Что мешает преодолению столь разительных разногласий? Прежде всего, отношение Коровина к импрессионизму. Для того чтобы распутать этот деликатный клубок, нужно его не замалчивать, а назвать вещи своими именами. В „Истории русского искусства" Академии художеств СССР об этом сказано очень уклончиво. „Действительно, Коровин был ярким представителем импрессионизма в России. Однако в течение целого периода, охватывающего многие годы его творчества, Коровин выступал и как художник-реалист, создавший огромное количество поэтических, прекрасных по живописному мастерству произведений" („История русского искусства", М., 1960, стр. 340.). Можно подумать, что Коровин только десять лет своей жизни, то есть в 80-е годы, создавал поэтические и прекрасные произведения.

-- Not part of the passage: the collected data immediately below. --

/-- The oldest request whose work is done. -/
def execNmgRequestComplete (u : Fin 16) (s : State) : Answer :=
  .next (match s.nmg.units[u].run with
    | [] => s
    | x :: rest => (s.nmgFinish u x).modUnit u fun y => { y with run := rest })

/-- Every unit's count for the old epoch is 0: the RETIRE is complete. -/
def State.retireEnd (s : State) : State :=
  match s.nmg.retire with
  | none => s
  | some (u, r, old) =>
    if s.nmg.units.toList.all fun x => decide (x.inEpoch old = 0) then
      (s.nmgFinish u ⟨r, 0, 0, 0, none⟩).modNmg fun n => { n with retire := none }
    else s

def execRetireEpochDrain (s : State) : Answer := .next s.retireEnd

/-! ### Faults and resets (R300, R302) -/

/-- A request ends with ERR: its status is due with nothing found. -/
def State.endErr (s : State) (u : Fin 16) (r : NmgReq) (held : Bool) : State :=
  s.modUnit u fun x => { x with run := x.run ++ [⟨r, 0, 0, 8 + 32 * ofBool held, none⟩] }

/-- The request that a residue or parity error hits ends with ERR, wherever it stands (R300). -/
def State.endHit (s : State) (u : Fin 16) (h : NmgHit) : State :=
  let x := s.nmg.units[u]
  match h with
  | .running i => s.modUnit u fun x => { x with run := x.run.modify i.val fun y => { y with flags := y.flags ||| 8 } }
  | .queued p i => (match x.queues[p][i.val]? with
    | some r => (s.modUnit u fun x => { x with queues := x.queues.set p (x.queues[p].eraseIdx i.val) }).endErr u r false
    | none => s)
  | .held i => (match x.held[i.val]? with
    | some r => (s.modUnit u fun x => { x with held := x.held.eraseIdx i.val }).endErr u r true
    | none => s)
  | .migrating i => (match x.migr[i.val]? with
    | some m => s.migrGo u m fun t => t.endErr u m.r false
    | none => s)
  | .retire => (match s.nmg.retire with
    | some (v, r, _) => if v = u then (s.modNmg fun n => { n with retire := none }).endErr u r false else s
    | none => s)
  | .nothing => s

/-- A unit's fault. -/
def State.nmgFault (s : State) (u : Fin 16) (f : NmgFault) : State :=
  match f with
  | .corrected => (s.modUnit u fun x => { x with cecc := satAdd 0xFFFF x.cecc 1 }).nmgPost u 0x2210
  | .uncorrectable a =>
    s.modNmg fun n => { n with bad := n.bad.set (nmgDie u) (SMap.set false n.bad[nmgDie u] (a.val / 8) true) }
  | .logic h => ((s.endHit u h).modUnit u fun x => { x with reserr := satAdd 0xFFFF x.reserr 1 }).nmgPost u 0x2212

def execNmgError (u : Fin 16) (f : NmgFault) (s : State) : Answer := .next (s.nmgFault u f)

/-- A partition's reset: its queues empty, its requests end without status and release their epochs. -/
def State.nmgReset (s : State) (p : Fin 4) : State :=
  s.modNmg fun n => { n with
    units := n.units.map fun x => { x with
      queues := x.queues.set p []
      run := x.run.filter fun y => decide (y.r.part ≠ p)
      migr := x.migr.filter fun m => decide (m.r.part ≠ p)
      held := x.held.filter fun r => decide (r.part ≠ p) }
    retire := match n.retire with | some x => if x.2.1.part = p then none else some x | none => none }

Между тем на выставке представлены его картины за сорок лет, и среди них есть также много прекрасных и поэтичных. Признавать Коровина только учеником А. Саврасова и В. Поленова — значит не признавать Коровина Коровиным, Такое признание равносильно отрицанию. Для выхода из заколдованного круга необходимо, чтобы понятие импрессионизма не закрывало от нас художника. Лучше вообще поменьше наклеивать на художников ярлыков. В конце XIX века не только у одного Коровина, но и у многих других художников заметно стремление отойти от академической коричневой живописи, стремление к свету и цвету, к обогащению языка завоеваниями колоризма.

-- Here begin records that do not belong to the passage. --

/-- A pair as a run looks at it: the notices of the paths it needs. -/
def GntState.wanted (g : GntState) (r : GoldenRun) (q : Pair) : Pair :=
  { q with n0 := if (g.needs r).contains 0 then q.n0 else none, n1 := if (g.needs r).contains 1 then q.n1 else none }

/-- One path's tensor against the expected one: its bytes, and NBAD. -/
def State.goldPath (s : State) (i : Fin 64) (want : Nat × Nat) (p : Fin 2) (n : Option Notice) :
    State × Option (List Byte) × Option Nat :=
  match n with
  | none => (s, none, none)
  | some n =>
    let x := s.gntRead p n
    (x.1, x.2, some (s.gnt.strm[i].nbad n.len want.2 x.2 (some (s.gnt.store.read want.1 want.2))))

/-- One stream of a run: its record is written; which paths fail. -/
def State.goldStream (r : GoldenRun) (acc : State × Bool × Bool) (i : Fin 64) : State × Bool × Bool :=
  let s := acc.1
  let g := s.gnt
  let t := g.strm[i]
  let want := (g.expected g.gpat[r.pat] i).getD (0, 0)
  let q := g.wanted r (g.runPair r i)
  let a := s.goldPath i want 0 q.n0
  let b := a.1.goldPath i want 1 q.n1
  let bad (x : Option Nat) : Bool := match x with | some n => decide (t.maxBad < n) | none => true
  let need (p : Fin 2) : Bool := (g.needs r).contains p
  let f0 := need 0 && bad a.2.2
  let f1 := need 1 && bad b.2.2
  let gone := (g.needs r).any fun p => (q.notice p).isNone
  let cross : Nat := match q.n0, q.n1 with
    | some x, some y => t.nbad x.len y.len a.2.1 b.2.1
    | some _, none => a.2.2.getD 0
    | none, _ => b.2.2.getD 0
  let n := (g.mainNotice q).getD ⟨q.scanseq, i, true, false, 0, 0, 0, 0, 0, 0, 0⟩
  let verd := if gone then 3 else if f0 || f1 || (need 0 && need 1 && decide (t.maxBad < cross)) then 2
    else if (g.needs r).length = 1 then 1 else 0
  let v := verdictRec n verd q.degraded false cross (s.strmNow i) 0
  (b.1.modStrm i fun t => (t.append v).dropPair q.scanseq true, acc.2.1 || f0, acc.2.2 || f1)

/-- What a judged run leads to. -/
def State.goldReact (s : State) (r : GoldenRun) (f0 f1 : Bool) : State :=
  let s := s.gntPost (0x6021 + ofBool f0 + 2 * ofBool f1)
  match s.gnt.survivor with
  | none =>
    if f0 && f1 then s.enterSafe 0x02
    else if f0 then s.pathFence 0 false
    else if f1 then s.pathFence 1 false
    else (s.modGnt fun g => { g with gtrans := satAdd 0xFFFF g.gtrans 1 }).gntPost 0x6030
  | some p =>
    if (if p = 0 then f0 else f1) then s.enterSafe 0x02
    else if !r.readmit then s
    else if f0 || f1 then s.fenceAgain (1 - p)
    else s.readmitted

/-- A run is judged with the notices that have come. -/
def State.goldJudge (s : State) (r : GoldenRun) : State :=
  let s := s.modGnt fun g => { g with runs := g.runs.erase r }
  let x := (s.gnt.goldStreams s.gnt.gpat[r.pat]).foldl (State.goldStream r) (s, false, false)
  x.1.goldReact r x.2.1 x.2.2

Теперь мы знаем, что в своих последних работах Александр Иванов еще в 50-х годах достиг очень многого. Мы с гордостью заявляем, что он предвосхитил многие достижения французов. Солнечные пейзажи Иванова хранились тогда в Москве. С другой стороны, Коровин бывал в Италии, на юге, в местах, которыми вдохновлялся Иванов. Но увы! Не только один Коровин, но и другие наши художники не развили эти достижения великого Иванова. К сожалению, такое забвение своих собственных традиций стало у нас почти традицией. У нас был в XV веке чистейший классик — благородный эллин Андрей Рублев, но наши предки забыли о нем и в XVIII веке стали учиться классицизму из вторых рук — у французских академических педантов.

В 80-х годах французские импрессионисты получили признание не только во Франции, но и за рубежом. И когда Коровин оказался в Париже, он в своих картинах этого города вступил в соревнование с Клодом Моне, А. Сислеем и К. Писсаро, как в свое время К. Брюллов соревновался с западными романтиками, а Александр Иванов — с так называемыми назарейцами. Любимой темой Коровина стал озаренный и преображенный ночными огнями Париж, такие черты этого прекрасного города, которые недоглядели сами парижане.

Это довольно очевидный факт. Менее очевиден другой факт, имеющий для нас не меньшее значение. Это то, что К. Коровин, вернувшись к русским темам, сохранил верность русской традиции. Возьмите его превосходную картину „Зимой" (1894, Третьяковская галерея). В ней много воздуха и света. Так высветление не писал зиму Саврасов. И все же эта зимка — чисто русская, и не только потому, что она многоснежная, а крестьянская лошадка смирная (не арабский скакун), но и потому, что художник глазами русского человека смотрел, писал картину с мыслями и чувствами о родине, и эти мысли и чувства незримо присутствуют в его создании.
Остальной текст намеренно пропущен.